Estamos perante empresas com escala de produção multinacional, com peso decisivo nas vendas europeias (e mundiais) do produto em que se especializaram – uma é a maior produtora mundial de relógios, a outra é a terceira maior produtora de cassetes no mercado europeu.

As exportações destas filiais americanas destinam-se à Suíça, a «outros países» e à França; para os EUA são insignificantes.

Ou seja, as filiais portuguesas destinam-se a utilizar um país de baixos salários para fortalecer a posição dos grupos no mercado europeu.

iii.1.4. EVOLUçãO DAS mAQUILADORAS: UmA TRANSIçãO INDUSTRIAL?

Desde 1982, foram observadas mudanças qualitativamente importantes no processo de produção das fábricas “maquiladoras”. Nalguns sectores, estas unidades industriais deixaram de ser caracterizadas pela baixa produtividade e por cadeias de montagens intensivas em trabalho não especializado.

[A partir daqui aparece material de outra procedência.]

theorem answers_jumpTo {a : Word} {cyc : Nat}
    (h : exec i s = .next (jumpTo a cyc s)) : Answers i s commonWrites :=
  .next h (jumpTo_did s a cyc) rfl

theorem answers_jumpRel {e : Byte} {cyc : Nat}
    (h : exec i s = .next (jumpRel e cyc s)) : Answers i s commonWrites :=
  .next h (jumpTo_did s _ cyc) rfl

theorem answers_jumpIf {cc : Cond} {nn : Word} {cyc : Nat}
    (h : exec i s = .next (jumpIf cc nn cyc s)) : Answers i s commonWrites := by
  unfold jumpIf at h
  split at h
  · exact .next h (jumpTo_did s nn cyc) rfl
  · exact .next h (tick_did s _) rfl

theorem answers_jumpRelIf {cc : Cond} {e : Byte} {x : Nat}
    (h : exec i s = .next (jumpRelIf cc e x s)) : Answers i s commonWrites := by
  unfold jumpRelIf at h
  split at h
  · exact .next h (jumpTo_did s _ _) rfl
  · exact .next h (tick_did s _) rfl

theorem answers_djnz {e : Byte} {x : Nat}
    (h : exec i s = .next (djnz e x s)) : Answers i s commonWrites := by
  have d := djnz_did s e x
  split at d
  · exact .next h d rfl
  · exact .next h d rfl

theorem answers_call {nn : Word} {cyc : Nat}
    (h : exec i s = finish (call nn cyc s)) : Answers i s commonWrites :=
  .fin h (call_did s nn cyc) rfl

theorem answers_callIf {cc : Cond} {nn : Word} {x : Nat}
    (h : exec i s = finish (callIf cc nn x s)) : Answers i s commonWrites := by
  unfold callIf at h
  split at h
  · exact .fin h (call_did s nn _) rfl
  · exact .fin h (tick_did s _) rfl

theorem answers_ret {cyc : Nat} (h : exec i s = finish (ret cyc s)) : Answers i s commonWrites :=
  .fin h (ret_did s cyc) rfl

theorem answers_retIf {cc : Cond} {x : Nat}
    (h : exec i s = finish (retIf cc x s)) : Answers i s commonWrites := by
  unfold retIf at h
  split at h
  · exact .fin h (ret_did s _) rfl
  · exact .fin h (tick_did s _) rfl

theorem answers_retInt (h : exec i s = finish (retInt s)) : Answers i s [.sp, .pc, .iff1] :=
  .fin h (retInt_did s) rfl

theorem answers_halt {cyc : Nat} (h : exec i s = .next (halt cyc s)) : Answers i s [.halted] :=
  .next h (halt_did s cyc) rfl

theorem answers_di {cyc : Nat} (h : exec i s = .next (di cyc s)) : Answers i s [.iff1, .iff2] :=
  .next h (di_did s cyc) rfl

theorem answers_ei {cyc : Nat}
    (h : exec i s = .next (ei cyc s)) : Answers i s [.iff1, .iff2, .eiPending] :=
  .next h (ei_did s cyc) rfl

theorem answers_setIm {m : IntMode} (h : exec i s = .next (setIm m s)) : Answers i s [.im] :=
  .next h (setIm_did s m) rfl

theorem answers_alu {op : AluOp} {v : Byte} {cyc : Nat}
    (h : exec i s = .next (alu op v cyc s)) : Answers i s commonWrites :=
  .next h (alu_did s op v cyc) rfl

theorem answers_aluMem {op : AluOp} {a : Word} {cyc : Nat}
    (h : exec i s = finish (aluMem op a cyc s)) : Answers i s commonWrites :=
  .fin h (aluMem_did s op a cyc) rfl

theorem answers_incReg {r : R8} {cyc : Nat}
    (h : exec i s = .next (incReg r cyc s)) : Answers i s commonWrites := by
  cases r <;> exact .next h (incReg_did s _ _) rfl

theorem answers_decReg {r : R8} {cyc : Nat}
    (h : exec i s = .next (decReg r cyc s)) : Answers i s commonWrites := by
  cases r <;> exact .next h (decReg_did s _ _) rfl

theorem answers_incMem {a : Word} {cyc : Nat}
    (h : exec i s = finish (incMem a cyc s)) : Answers i s commonWrites :=
  .fin h (incMem_did s a cyc) rfl

theorem answers_decMem {a : Word} {cyc : Nat}
    (h : exec i s = finish (decMem a cyc s)) : Answers i s commonWrites :=
  .fin h (decMem_did s a cyc) rfl

theorem answers_daa {cyc : Nat} (h : exec i s = .next (daa cyc s)) : Answers i s commonWrites :=
  .next h (daa_did s cyc) rfl

theorem answers_cpl {cyc : Nat} (h : exec i s = .next (cpl cyc s)) : Answers i s commonWrites :=
  .next h (cpl_did s cyc) rfl

theorem answers_neg (h : exec i s = .next (neg s)) : Answers i s commonWrites :=
  .next h (neg_did s) rfl

theorem answers_ccf {cyc : Nat} (h : exec i s = .next (ccf cyc s)) : Answers i s commonWrites :=
  .next h (ccf_did s cyc) rfl

theorem answers_scf {cyc : Nat} (h : exec i s = .next (scf cyc s)) : Answers i s commonWrites :=
  .next h (scf_did s cyc) rfl
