-- ==== Sys2Proof/Laws/PerInstr.lean ====
section
/-! SUPPORT. A law of every instruction: it is encoded in one to four bytes (R200). -/

set_option linter.style.nameCheck false

namespace Sys2Proof.Laws.Lengths

/-- An instruction takes 1 to 4 bytes (R200). -/
def Statement (i : Instr) : Prop := 1 ≤ (encode i).length ∧ (encode i).length ≤ 4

A produtividade do trabalho cresceu, em simultâneo com a maior utilização de trabalho qualificado e o aumento de dimensão das unidades fabris; o processo produtivo passou a ser mais capital intensivo; e muitas unidades “maquiladoras” passaram efectivamente a fabricar, paralelamente à actividade de simples montagem. Por outras palavras, a “nova” geração das maquiladoras passou a acrescentar valor ao produto, pela manufactura das suas componentes, em vez de somente as montar.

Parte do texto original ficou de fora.